Conspiracy nuts, grab your tinfoil hats and start theorising.

Scientists have located what they are calling a “big void” within the Great Pyramid of Giza.

In a study published in the journal Nature on Thursday, an international team called ScanPyramids announced that they have used cosmic-ray imaging of subatomic particles to look deep within the pyramid.

The subatomic particles are called muons, and the technique, known as muography, can sense density changes within rock.

Muons rain down on our atmosphere at the speed of light but pass more slowly through solid objects. By recording muon behaviour, scientists can thus perform an “X-ray” of structures.

Until now, we have been aware of three large interior chambers in the Pyramids and a series of passageways which connect them. These chambers are known as the King’s and Queen’s chambers and the Grand Gallery.
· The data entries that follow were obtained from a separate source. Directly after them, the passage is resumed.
-- ==== Sys2Proof/Laws/KeepsCellar.lean ====
section
/-!
SUPPORT. What the operations of Sys2Proof/Machine/Cellar.lean keep.
-/
set_option linter.unusedTactic false
set_option linter.unreachableTactic false

namespace Sys2Proof.Machine

variable {r₀ s : State}

theorem State.showCel_keeps (h₀ : Keeps r₀ s) : Keeps r₀ (State.showCel s) := by
  unfold State.showCel
  with_reducible repeat' first
    | assumption | apply Keeps.wr

theorem State.celAnswer_keeps (r : CmdRef) (status : Nat) (res : List Word) (h₀ : Keeps r₀ s) : Keeps r₀ (State.celAnswer s r status res) := by
  unfold State.celAnswer
  dsimp only
  with_reducible repeat' first
    | assumption | apply Keeps.ite | apply State.busyReply_keeps | apply State.finish_keeps | apply Keeps.upd

theorem State.celDone_keeps (r : CmdRef) (h₀ : Keeps r₀ s) : Keeps r₀ (State.celDone s r) := by
  unfold State.celDone
  dsimp only
  with_reducible repeat' first
    | assumption | apply Keeps.ite | apply State.celAnswer_keeps

theorem State.celFail_keeps (h₀ : Keeps r₀ s) : Keeps r₀ (State.celFail s) := by
  unfold State.celFail
  dsimp only
  with_reducible repeat' first
    | assumption | apply Keeps.ite | apply State.celAnswer_keeps | apply Keeps.forEach | intro _ _ _ | apply Keeps.upd

theorem State.celEffect_keeps (o : CelOrder) (h₀ : Keeps r₀ s) : Keeps r₀ (State.celEffect s o) := by
  unfold State.celEffect
  with_reducible repeat' first
    | assumption | apply Keeps.ite | apply Keeps.wr | apply State.pb_keeps | apply Keeps.forEach | intro _ _ _

theorem State.cellarWrite_keeps (ok : Bool) (h₀ : Keeps r₀ s) : Keeps r₀ (State.cellarWrite s ok) := by
  unfold State.cellarWrite
  dsimp only
  with_reducible repeat' first
    | assumption | apply Keeps.ite | apply State.celDone_keeps | apply State.celEffect_keeps | apply State.celFail_keeps | apply State.pb_keeps | apply State.pf_keeps | apply State.showCel_keeps | apply State.wrPair_keeps | apply Keeps.when | intro _ _ | split | apply Keeps.upd

theorem execCellarRecordWrite_keeps (ok : Bool) (h₀ : Keeps r₀ s) : KeepsOut r₀ (execCellarRecordWrite ok s) := by
  unfold execCellarRecordWrite
  with_reducible repeat' first
    | assumption | apply KeepsOut.next | apply State.cellarWrite_keeps

theorem State.rackCopy_keeps (g : Nat) (h₀ : Keeps r₀ s) : Keeps r₀ (State.rackCopy s g) := by
  unfold State.rackCopy
  dsimp only
  with_reducible repeat' first
    | assumption | apply Keeps.forEach | intro _ _ _ | split | apply Keeps.upd

theorem execRacking_keeps (h₀ : Keeps r₀ s) : KeepsOut r₀ (execRacking s) := by
  unfold execRacking
  dsimp only
  with_reducible repeat' first
    | assumption | apply KeepsOut.next | apply Keeps.ite | apply State.finish_keeps | apply State.pb_keeps | apply State.rackCopy_keeps | apply State.showCel_keeps | split | apply Keeps.upd

theorem execSecureWindowWrite_keeps (h₀ : Keeps r₀ s) : KeepsOut r₀ (execSecureWindowWrite s) := by
  unfold execSecureWindowWrite
  with_reducible repeat' first
    | assumption | apply KeepsOut.next | apply State.access_keeps | apply State.pb_keeps | intro _ _

theorem State.fillBuf_keeps (bs : List Byte) (h₀ : Keeps r₀ s) : Keeps r₀ (State.fillBuf s bs) := by
  unfold State.fillBuf
  dsimp only
  with_reducible repeat' first
    | assumption | apply State.pf_keeps | apply Keeps.upd

theorem State.lastVer_keeps (code : Nat) (h₀ : Keeps r₀ s) : Keeps r₀ (State.lastVer s code) := by
  unfold State.lastVer
  with_reducible repeat' first
    | assumption | apply State.pf_keeps

theorem State.setFlash_keeps (b : Nat) (bs : List Byte) (h₀ : Keeps r₀ s) : Keeps r₀ (State.setFlash s b bs) := by
  unfold State.setFlash
  dsimp only
  with_reducible repeat' first
    | assumption | split | apply Keeps.upd

theorem State.imageLoaded_keeps (r : CmdRef) (bs : List Byte) (kind : Nat) (h₀ : Keeps r₀ s) : Keeps r₀ (State.imageLoaded s r bs kind) := by
  unfold State.imageLoaded
  dsimp only
  with_reducible repeat' first
    | assumption | apply Keeps.ite | apply State.finish_keeps | apply State.lastVer_keeps | apply State.orderSet_keeps | apply State.pb_keeps | apply State.setFlash_keeps | split | apply Keeps.upd

theorem State.installKernel_keeps (bs : List Byte) (h₀ : Keeps r₀ s) : Keeps r₀ (State.installKernel s bs) := by
  unfold State.installKernel
  dsimp only
  with_reducible repeat' first
    | assumption | apply State.pb_keeps | apply Keeps.upd

theorem State.kernelLoaded_keeps (r : CmdRef) (bs : List Byte) (k : Nat) (h₀ : Keeps r₀ s) : Keeps r₀ (State.kernelLoaded s r bs k) := by
  unfold State.kernelLoaded
  dsimp only
  with_reducible repeat' first
    | assumption | apply Keeps.ite | apply State.finish_keeps | apply State.installKernel_keeps | apply State.lastVer_keeps

theorem State.tokenLoaded_keeps (r : CmdRef) (bs : List Byte) (h₀ : Keeps r₀ s) : Keeps r₀ (State.tokenLoaded s r bs) := by
  unfold State.tokenLoaded
  dsimp only
  with_reducible repeat' first
    | assumption | apply Keeps.ite | apply Keeps.wr | apply State.finish_keeps | apply State.lastVer_keeps | apply Keeps.upd

theorem State.secLoaded_keeps (r : CmdRef) (bs : List Byte) (args : List Nat) (h₀ : Keeps r₀ s) : Keeps r₀ (State.secLoaded s r bs args) := by
  unfold State.secLoaded
  with_reducible repeat' first
    | assumption | apply Keeps.ite | apply State.imageLoaded_keeps | apply State.kernelLoaded_keeps | apply State.tokenLoaded_keeps

theorem State.spiLoad_keeps (h₀ : Keeps r₀ s) : Keeps r₀ (State.spiLoad s) := by
  unfold State.spiLoad
  dsimp only
  with_reducible repeat' first
    | assumption | apply Keeps.ite | apply State.secLoaded_keeps | split | apply Keeps.upd

theorem execCelStatus_keeps (p : Pkt) (h₀ : Keeps r₀ s) : KeepsOut r₀ (execCelStatus p s) := by
  unfold execCelStatus
  with_reducible repeat' first
    | assumption | apply KeepsOut.next | apply State.command_keeps | intro _ _

theorem execCelRead_keeps (p : Pkt) (h₀ : Keeps r₀ s) : KeepsOut r₀ (execCelRead p s) := by
  unfold execCelRead
  dsimp only
  with_reducible repeat' first
    | assumption | apply KeepsOut.next | apply State.fillBuf_keeps | apply State.command_keeps | intro _ _ | split

theorem execSecId_keeps (p : Pkt) (h₀ : Keeps r₀ s) : KeepsOut r₀ (execSecId p s) := by
  unfold execSecId
  dsimp only
  with_reducible repeat' first
    | assumption | apply KeepsOut.next | apply State.fillBuf_keeps | apply State.command_keeps | intro _ _ | split

theorem execSecAttest_keeps (p : Pkt) (h₀ : Keeps r₀ s) : KeepsOut r₀ (execSecAttest p s) := by
  unfold execSecAttest
  dsimp only
  with_reducible repeat' first
    | assumption | apply KeepsOut.next | apply State.pf_keeps | apply State.command_keeps | intro _ _ | split | dsimp only | apply Keeps.upd

theorem execAttestationDone_keeps (h₀ : Keeps r₀ s) : KeepsOut r₀ (execAttestationDone s) := by
  unfold execAttestationDone
  dsimp only
  with_reducible repeat' first
    | assumption | apply KeepsOut.next | apply State.finish_keeps | apply State.pf_keeps | split | apply Keeps.upd

theorem execSecDbgChallenge_keeps (p : Pkt) (h₀ : Keeps r₀ s) : KeepsOut r₀ (execSecDbgChallenge p s) := by
  unfold execSecDbgChallenge
  dsimp only
  with_reducible repeat' first
    | assumption | apply KeepsOut.next | apply State.command_keeps | intro _ _ | dsimp only | apply Keeps.upd

theorem State.startSec_keeps (ring : Nat) (ref : CmdRef) (need : Nat) (args : List Nat) (h₀ : Keeps r₀ s) : Keeps r₀ (State.startSec s ring ref need args) := by
  unfold State.startSec
  dsimp only
  with_reducible repeat' first
    | assumption | apply Keeps.ite | apply State.startLoad_keeps | apply Keeps.upd

theorem execImgLoad_keeps (p : Pkt) (h₀ : Keeps r₀ s) : KeepsOut r₀ (execImgLoad p s) := by
  unfold execImgLoad
  dsimp only
  with_reducible repeat' first
    | assumption | apply KeepsOut.next | apply Keeps.ite | apply State.spiLoad_keeps | apply State.startSec_keeps | apply State.command_keeps | intro _ _ | split

theorem State.celLater_keeps (r : CmdRef) (quiet : Bool) (res : List Word) (h₀ : Keeps r₀ s) : Keeps r₀ (State.celLater s r quiet res) := by
  unfold State.celLater
  dsimp only
  with_reducible repeat' first
    | assumption | apply Keeps.upd

theorem State.orderState_keeps (kind : Nat) (inst : Nat) (payload : List Word) (r : CmdRef) (h₀ : Keeps r₀ s) : Keeps r₀ (State.orderState s kind inst payload r) := by
  unfold State.orderState
  with_reducible repeat' first
    | assumption | apply Keeps.upd

theorem execImgActivate_keeps (p : Pkt) (h₀ : Keeps r₀ s) : KeepsOut r₀ (execImgActivate p s) := by
  unfold execImgActivate
  dsimp only
  with_reducible repeat' first
    | assumption | apply KeepsOut.next | apply State.celFull_keeps | apply State.celLater_keeps | apply State.lastVer_keeps | apply State.orderState_keeps | apply State.command_keeps | intro _ _ | split

theorem execCelLogClear_keeps (p : Pkt) (h₀ : Keeps r₀ s) : KeepsOut r₀ (execCelLogClear p s) := by
  unfold execCelLogClear
  dsimp only
  with_reducible repeat' first
    | assumption | apply KeepsOut.next | apply State.celFull_keeps | apply State.celLater_keeps | apply State.orderState_keeps | apply State.command_keeps | intro _ _ | split

theorem execSecArbAdvance_keeps (p : Pkt) (h₀ : Keeps r₀ s) : KeepsOut r₀ (execSecArbAdvance p s) := by
  unfold execSecArbAdvance
  dsimp only
  with_reducible repeat' first
    | assumption | apply KeepsOut.next | apply State.celLater_keeps | apply State.orderState_keeps | apply State.command_keeps | intro _ _ | split

theorem execCelRack_keeps (p : Pkt) (h₀ : Keeps r₀ s) : KeepsOut r₀ (execCelRack p s) := by
  unfold execCelRack
  dsimp only
  with_reducible repeat' first
    | assumption | apply KeepsOut.next | apply State.pb_keeps | apply State.command_keeps | intro _ _ | split | apply Keeps.upd

theorem execSecKeyFuse_keeps (p : Pkt) (h₀ : Keeps r₀ s) : KeepsOut r₀ (execSecKeyFuse p s) := by
  unfold execSecKeyFuse
  dsimp only
  with_reducible repeat' first
    | assumption | apply KeepsOut.next | apply Keeps.wr | apply State.pb_keeps | apply Keeps.forEach | apply State.command_keeps | intro _ _ _ | intro _ _

theorem execSecKeyRevoke_keeps (p : Pkt) (h₀ : Keeps r₀ s) : KeepsOut r₀ (execSecKeyRevoke p s) := by
  unfold execSecKeyRevoke
  dsimp only
  with_reducible repeat' first
    | assumption | apply KeepsOut.next | apply State.pb_keeps | apply State.command_keeps | intro _ _

theorem execSecDbgUnlock_keeps (p : Pkt) (h₀ : Keeps r₀ s) : KeepsOut r₀ (execSecDbgUnlock p s) := by
  unfold execSecDbgUnlock
  dsimp only
  with_reducible repeat' first
    | assumption | apply KeepsOut.next | apply Keeps.ite | apply State.spiLoad_keeps | apply State.startSec_keeps | apply State.command_keeps | intro _ _ | split

theorem execSecDbgLock_keeps (p : Pkt) (h₀ : Keeps r₀ s) : KeepsOut r₀ (execSecDbgLock p s) := by
  unfold execSecDbgLock
  with_reducible repeat' first
    | assumption | apply KeepsOut.next | apply Keeps.wr | apply State.command_keeps | intro _ _

end Sys2Proof.Machine
end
ScanPyramids describe the big void as a being around 30 metres long and adjacent to the King’s chamber.

big void pyramids

We don’t know, therefore aliens.

At this point, it is unclear what the big void is for, which is why we need conspiracy theorists. Maybe it’s where the alien bodies are kept. Could be a mummy curse in there. Or perhaps Ben Carson was right all along and it’s full of grain!

There are other spaces around the King’s chamber, but these are smaller and were inserted to relieve pressure during construction. The big void is different and has the dimensions of what could be a hidden chamber.

The Great Pyramid is also known as the Pyramid of Khufu and it was constructed between 2580 and 2560 BC. At almost 150 metres tall, it is the oldest and largest of the pyramids and was built for Khufu, a 4th dynasty pharaoh.

ScanPyramids will continue to study the pyramid and say they plan to send in a small robot to explore the big void.